* **WHAT IS REQUIRED**: Instruction for the data below: set down exactly the lines from the line with "csrWrite n =>" to the line with "rw [State.softReset_setBuffer, State.complete_setBuffer]", inclusive, and no others.

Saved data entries
↓↓↓

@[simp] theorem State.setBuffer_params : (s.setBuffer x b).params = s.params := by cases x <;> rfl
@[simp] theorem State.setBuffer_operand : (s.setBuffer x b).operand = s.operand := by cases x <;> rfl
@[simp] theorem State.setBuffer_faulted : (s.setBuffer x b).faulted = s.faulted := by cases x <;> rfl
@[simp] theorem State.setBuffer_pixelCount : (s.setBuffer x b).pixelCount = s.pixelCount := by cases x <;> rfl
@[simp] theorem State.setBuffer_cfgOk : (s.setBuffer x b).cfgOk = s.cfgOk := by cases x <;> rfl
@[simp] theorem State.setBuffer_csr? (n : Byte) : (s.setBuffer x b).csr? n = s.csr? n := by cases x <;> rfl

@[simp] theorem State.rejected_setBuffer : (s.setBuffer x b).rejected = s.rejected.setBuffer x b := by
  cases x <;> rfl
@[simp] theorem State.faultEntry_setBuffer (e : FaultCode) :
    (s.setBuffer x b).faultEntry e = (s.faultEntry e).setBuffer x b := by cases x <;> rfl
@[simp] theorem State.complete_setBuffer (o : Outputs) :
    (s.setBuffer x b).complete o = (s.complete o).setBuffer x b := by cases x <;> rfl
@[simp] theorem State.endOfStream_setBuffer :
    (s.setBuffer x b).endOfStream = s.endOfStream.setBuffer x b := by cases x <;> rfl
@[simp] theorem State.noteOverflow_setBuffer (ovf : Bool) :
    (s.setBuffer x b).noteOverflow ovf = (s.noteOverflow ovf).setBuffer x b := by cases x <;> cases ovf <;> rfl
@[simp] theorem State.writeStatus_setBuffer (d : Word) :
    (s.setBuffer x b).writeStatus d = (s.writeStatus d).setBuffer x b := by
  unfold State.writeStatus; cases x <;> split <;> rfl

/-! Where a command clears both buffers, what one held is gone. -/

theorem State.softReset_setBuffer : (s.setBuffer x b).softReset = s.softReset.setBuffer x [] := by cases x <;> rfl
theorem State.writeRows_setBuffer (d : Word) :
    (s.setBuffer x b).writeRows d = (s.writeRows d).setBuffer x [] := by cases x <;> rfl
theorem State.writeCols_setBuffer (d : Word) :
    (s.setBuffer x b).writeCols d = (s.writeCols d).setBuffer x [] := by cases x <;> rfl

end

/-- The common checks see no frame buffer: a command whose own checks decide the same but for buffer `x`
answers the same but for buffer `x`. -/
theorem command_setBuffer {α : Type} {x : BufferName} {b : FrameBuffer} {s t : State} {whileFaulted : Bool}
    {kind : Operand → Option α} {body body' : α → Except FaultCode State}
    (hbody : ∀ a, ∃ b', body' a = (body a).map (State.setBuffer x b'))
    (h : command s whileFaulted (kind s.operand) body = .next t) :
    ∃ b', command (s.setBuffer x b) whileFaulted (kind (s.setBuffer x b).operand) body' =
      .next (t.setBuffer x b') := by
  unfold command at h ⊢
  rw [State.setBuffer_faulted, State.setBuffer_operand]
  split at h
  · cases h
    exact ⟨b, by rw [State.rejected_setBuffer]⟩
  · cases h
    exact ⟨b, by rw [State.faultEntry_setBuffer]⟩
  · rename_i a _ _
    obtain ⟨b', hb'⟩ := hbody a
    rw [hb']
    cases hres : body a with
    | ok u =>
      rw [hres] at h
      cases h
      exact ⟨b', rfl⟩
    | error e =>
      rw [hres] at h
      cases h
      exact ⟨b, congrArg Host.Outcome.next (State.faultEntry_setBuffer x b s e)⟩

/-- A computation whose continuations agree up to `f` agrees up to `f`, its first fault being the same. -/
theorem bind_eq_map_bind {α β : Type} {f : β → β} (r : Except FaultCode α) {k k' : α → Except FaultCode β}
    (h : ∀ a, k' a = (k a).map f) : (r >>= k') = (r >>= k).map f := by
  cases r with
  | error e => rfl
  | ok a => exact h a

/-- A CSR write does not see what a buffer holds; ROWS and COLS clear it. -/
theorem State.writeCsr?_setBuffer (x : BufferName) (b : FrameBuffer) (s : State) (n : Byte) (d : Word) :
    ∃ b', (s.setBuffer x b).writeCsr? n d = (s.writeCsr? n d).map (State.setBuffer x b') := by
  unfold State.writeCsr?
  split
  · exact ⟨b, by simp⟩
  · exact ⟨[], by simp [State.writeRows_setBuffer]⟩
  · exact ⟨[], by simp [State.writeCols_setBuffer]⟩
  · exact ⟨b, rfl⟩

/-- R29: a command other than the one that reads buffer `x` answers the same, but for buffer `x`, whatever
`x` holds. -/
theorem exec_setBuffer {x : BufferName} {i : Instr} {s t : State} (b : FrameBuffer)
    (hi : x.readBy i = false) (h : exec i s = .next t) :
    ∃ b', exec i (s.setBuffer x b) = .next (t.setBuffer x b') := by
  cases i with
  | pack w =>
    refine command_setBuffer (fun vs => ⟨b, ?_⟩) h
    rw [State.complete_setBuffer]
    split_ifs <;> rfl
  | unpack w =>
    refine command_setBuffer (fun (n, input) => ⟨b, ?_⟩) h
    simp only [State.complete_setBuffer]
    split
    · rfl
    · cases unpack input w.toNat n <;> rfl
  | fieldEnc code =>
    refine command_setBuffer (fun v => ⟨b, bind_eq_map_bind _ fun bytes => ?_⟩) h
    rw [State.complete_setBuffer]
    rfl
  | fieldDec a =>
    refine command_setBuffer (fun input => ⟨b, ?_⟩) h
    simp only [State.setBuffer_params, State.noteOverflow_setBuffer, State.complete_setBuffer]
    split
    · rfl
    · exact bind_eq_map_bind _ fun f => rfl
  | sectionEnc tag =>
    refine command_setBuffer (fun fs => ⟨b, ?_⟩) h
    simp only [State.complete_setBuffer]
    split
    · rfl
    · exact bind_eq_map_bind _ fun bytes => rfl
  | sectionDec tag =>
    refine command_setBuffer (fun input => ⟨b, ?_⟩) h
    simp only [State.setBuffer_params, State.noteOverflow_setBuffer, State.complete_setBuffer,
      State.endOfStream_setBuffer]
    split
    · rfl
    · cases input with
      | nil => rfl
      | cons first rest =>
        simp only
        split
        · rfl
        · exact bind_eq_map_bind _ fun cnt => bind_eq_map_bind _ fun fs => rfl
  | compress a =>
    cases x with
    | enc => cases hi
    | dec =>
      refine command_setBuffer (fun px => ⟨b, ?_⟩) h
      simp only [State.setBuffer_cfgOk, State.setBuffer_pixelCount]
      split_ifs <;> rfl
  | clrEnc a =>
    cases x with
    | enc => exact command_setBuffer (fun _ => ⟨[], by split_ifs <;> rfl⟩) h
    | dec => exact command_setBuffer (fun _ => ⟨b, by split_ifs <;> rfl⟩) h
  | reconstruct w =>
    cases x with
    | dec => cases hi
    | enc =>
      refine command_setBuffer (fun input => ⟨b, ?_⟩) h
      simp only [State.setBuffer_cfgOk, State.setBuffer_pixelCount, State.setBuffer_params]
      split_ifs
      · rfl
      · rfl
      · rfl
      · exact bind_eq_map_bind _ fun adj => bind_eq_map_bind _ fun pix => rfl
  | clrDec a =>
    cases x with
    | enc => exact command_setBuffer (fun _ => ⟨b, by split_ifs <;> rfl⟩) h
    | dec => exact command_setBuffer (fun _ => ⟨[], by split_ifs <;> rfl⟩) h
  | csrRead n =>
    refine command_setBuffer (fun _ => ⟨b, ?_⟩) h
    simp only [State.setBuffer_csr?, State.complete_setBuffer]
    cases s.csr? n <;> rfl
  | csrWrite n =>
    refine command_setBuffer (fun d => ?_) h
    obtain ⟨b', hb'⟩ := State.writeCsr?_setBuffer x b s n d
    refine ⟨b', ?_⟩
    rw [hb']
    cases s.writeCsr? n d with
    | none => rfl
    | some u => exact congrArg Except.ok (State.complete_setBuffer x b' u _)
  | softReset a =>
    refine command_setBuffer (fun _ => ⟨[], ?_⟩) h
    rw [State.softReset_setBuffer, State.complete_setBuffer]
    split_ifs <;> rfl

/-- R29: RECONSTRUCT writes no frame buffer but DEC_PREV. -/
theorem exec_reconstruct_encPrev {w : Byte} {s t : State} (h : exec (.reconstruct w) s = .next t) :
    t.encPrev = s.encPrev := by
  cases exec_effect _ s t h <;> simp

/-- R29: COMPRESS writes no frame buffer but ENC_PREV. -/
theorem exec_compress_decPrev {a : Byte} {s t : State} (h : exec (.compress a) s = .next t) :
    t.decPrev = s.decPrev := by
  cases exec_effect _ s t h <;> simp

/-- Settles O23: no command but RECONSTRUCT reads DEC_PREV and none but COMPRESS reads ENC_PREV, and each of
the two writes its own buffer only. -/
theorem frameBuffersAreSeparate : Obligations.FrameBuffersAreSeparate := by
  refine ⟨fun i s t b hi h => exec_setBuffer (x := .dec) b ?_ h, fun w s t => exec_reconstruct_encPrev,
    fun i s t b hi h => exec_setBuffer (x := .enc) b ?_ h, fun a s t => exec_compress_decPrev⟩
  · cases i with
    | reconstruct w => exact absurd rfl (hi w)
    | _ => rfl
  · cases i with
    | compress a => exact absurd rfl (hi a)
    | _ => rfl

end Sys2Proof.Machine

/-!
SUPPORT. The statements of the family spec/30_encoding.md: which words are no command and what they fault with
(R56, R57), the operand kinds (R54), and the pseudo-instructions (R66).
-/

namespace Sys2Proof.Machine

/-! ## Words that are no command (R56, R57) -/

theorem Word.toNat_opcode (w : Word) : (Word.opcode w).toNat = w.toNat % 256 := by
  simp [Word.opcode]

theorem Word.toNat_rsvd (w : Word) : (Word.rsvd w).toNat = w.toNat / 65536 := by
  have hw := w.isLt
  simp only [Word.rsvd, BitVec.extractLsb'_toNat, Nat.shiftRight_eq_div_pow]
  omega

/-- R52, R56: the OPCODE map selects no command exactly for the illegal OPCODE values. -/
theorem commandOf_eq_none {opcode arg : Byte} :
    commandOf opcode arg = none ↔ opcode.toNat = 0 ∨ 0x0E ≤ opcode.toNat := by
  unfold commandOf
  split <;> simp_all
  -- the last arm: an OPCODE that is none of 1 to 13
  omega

↑↑↑

* **EXERCISE ANSWER**:
  | csrWrite n =>
    refine command_setBuffer (fun d => ?_) h
    obtain ⟨b', hb'⟩ := State.writeCsr?_setBuffer x b s n d
    refine ⟨b', ?_⟩
    rw [hb']
    cases s.writeCsr? n d with
    | none => rfl
    | some u => exact congrArg Except.ok (State.complete_setBuffer x b' u _)
  | softReset a =>
    refine command_setBuffer (fun _ => ⟨[], ?_⟩) h
    rw [State.softReset_setBuffer, State.complete_setBuffer]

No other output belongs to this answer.